→ WORK ORDER: Copy out again, unchanged, the listing below from the line that has "s.tryLaunch r = .wait" through the line that has "t.regions = w.regions".

→ TASK INPUT:

****************************************

/-- R25, R45, R194, R298, R299, R300, R303: a LAUNCH whose region can be placed makes an instance with its image's initial marking, root and ASID, and
completes; one whose tiles are taken waits at dispatch; one that is refused stops its queue with ERR and a record of KIND 3. One that pre-empts
completes once that has been accepted. A NETLOAD completes once its net's placement stands in the cache, where it is the most recent. A TAIL child
that may be launched takes its parent's place. The placer is a free choice of Config (log 10), and corners of a launch are log 48. -/
def Obligations.LaunchesMakeInstances : Prop :=
  (∀ (s : State) (n : Nat) (h : HwSlot) (p : PktHdr) (image root : W64) (interval : W32) (dmask : BitVec 16) (ndm1 : BitVec 4),
    s.StripReady n h → h.stage = .dispatch →
    let u := s.modDie (n / 64) (fun d => { d with rot := n % 64 + 1 })
    let r : LaunchReq := { qcb := h.qcb, ring := h.head, hdr := p, interval := interval.toNat, image := image.toNat, root := root.toNat,
                           via := s.qRoot h.qcb, dmask, ndm1, level := h.cur, asid := s.qAsid h.qcb, origin := none }
    (∀ w i, u.tryLaunch r = .made w i false → ∃ t v z, exec (.launch p image root interval dmask ndm1) s = .next t ∧ PacketEnds s t n h p 0 0
        ∧ i = s.nextId ∧ s.fetchNet r.via r.image = .ok z ∧ t.inst i = some v ∧ v.img = z ∧ v.root = root.toNat ∧ v.asid = s.qAsid h.qcb ∧ v.slots = []
        ∧ (∀ q d, z.places[q]? = some d → v.count.getD q 0 = pInit d) ∧ (∃ g, t.region i = some g ∧ g.qcb = h.qcb ∧ g.saved = false ∧ g.traps = [])
        ∧ ∀ j, j ≠ i → t.inst j = s.inst j)
    ∧ (u.tryLaunch r = .wait → ∃ t g, exec (.launch p image root interval dmask ndm1) s = .next t ∧ t.cmd.slots.find? n = some g ∧ g.stage = .dispatch
        ∧ g.head = h.head ∧ t.insts = s.insts ∧ t.mem = s.mem ∧ t.cmd.records = s.cmd.records)
    ∧ (∀ c d, u.tryLaunch r = .error c d → s.slotOf h.qcb = some n → ∃ t g x, exec (.launch p image root interval dmask ndm1) s = .next t
        ∧ t.cmd.slots.find? n = some g ∧ g.stage = .stopped ∧ t.cmd.errs.find? h.qcb = some h.head.toNat ∧ t.cmd.records = s.cmd.records ++ [x]
        ∧ x.kind = 3 ∧ x.qcb = h.qcb ∧ x.tag = h.tag ∧ t.insts = s.insts))
  ∧ (∀ (s : State) (n : Nat) (h : HwSlot) (p : PktHdr) (image root : W64) (interval : W32) (dmask : BitVec 16) (ndm1 : BitVec 4),
    s.focus = .strip n → s.cmd.slots.find? n = some h → h.stage = .launch →
    (∀ g, s.region h.mark = some g → g.saved = true → g.preempts.isSome = true → exec (.launch p image root interval dmask ndm1) s = .next s)
    ∧ ((∀ g, s.region h.mark = some g → g.saved = false) → ∃ t, exec (.launch p image root interval dmask ndm1) s = .next t ∧ PacketEnds s t n h p 0 0
        ∧ t.mem = s.mem))
  ∧ (∀ (s : State) (n : Nat) (h : HwSlot) (p : PktHdr) (image : W64) (z : NetImg) (l : List (Nat × List W128)), s.StripReady n h →
    s.fetchNet (s.qRoot h.qcb) image.toNat = .ok z →
    z.check (bits s.bar.inForce 16 8).toNat (s.qSys h.qcb) (decide (65536 ≤ h.qcb)) (s.stageAt (s.qRoot h.qcb) z) = none →
    s.stageWords (s.qRoot h.qcb) z z.sectObjs = .ok l →
    let u := s.modDie (n / 64) (fun d => { d with rot := n % 64 + 1 })
    let dies := (s.pickDies 0 (z.topDie + 1)).getD (List.range (z.topDie + 1))
    (∀ c, s.cached z l dies = some c → c.size ≤ 2 ^ 26 → ∃ t, exec (.netload p image) s = .next t ∧ PacketEnds s t n h p 0 0 ∧ t.mem = s.mem
      ∧ t.insts = s.insts ∧ t.cmd.cache.head? = some c)
    ∧ (∀ a w, s.cached z l dies = none → u.place z l dies none = some (a, w) → ∃ t, exec (.netload p image) s = .next t ∧ PacketEnds s t n h p 0 0
      ∧ t.mem = s.mem ∧ t.insts = s.insts ∧ t.cmd.cache = w.2.cmd.cache))
  ∧ (∀ (s : State) (i : Nat) (c : Child), s.focus = .event (.tailChildLaunch i) → s.cmd.children.find? i = some c →
    let r : LaunchReq := { qcb := c.qcb, ring := c.ring, hdr := c.hdr, interval := c.interval, image := c.va.toNat, root := c.root, via := c.root,
                           dmask := c.dmask, ndm1 := c.ndm1, level := s.levelOf c.qcb, asid := s.qAsid c.qcb, origin := some c.origin }
    (s.childMay i c = false → exec .tailChildLaunch s = .next s)
    ∧ (s.childMay i c = true → s.tryLaunch r = .wait → exec .tailChildLaunch s = .next s)
    ∧ (∀ w j x, s.childMay i c = true → s.tryLaunch r = .made w j x → ∃ t, exec .tailChildLaunch s = .next t
        ∧ t.cmd.children = s.cmd.children.drop i ∧ t.insts = w.insts ∧ t.regions = w.regions
        ∧ (c.hdr.cmpl = true → ∃ y ∈ t.cmd.records, y.kind = 0 ∧ y.status = 0 ∧ y.qcb = c.qcb ∧ y.tag = c.hdr.tag)))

****************************************

→ WRITTEN ANSWER:
    ∧ (s.childMay i c = true → s.tryLaunch r = .wait → exec .tailChildLaunch s = .next s)
    ∧ (∀ w j x, s.childMay i c = true → s.tryLaunch r = .made w j x → ∃ t, exec .tailChildLaunch s = .next t
        ∧ t.cmd.children = s.cmd.children.drop i ∧ t.insts = w.insts ∧ t.regions = w.regions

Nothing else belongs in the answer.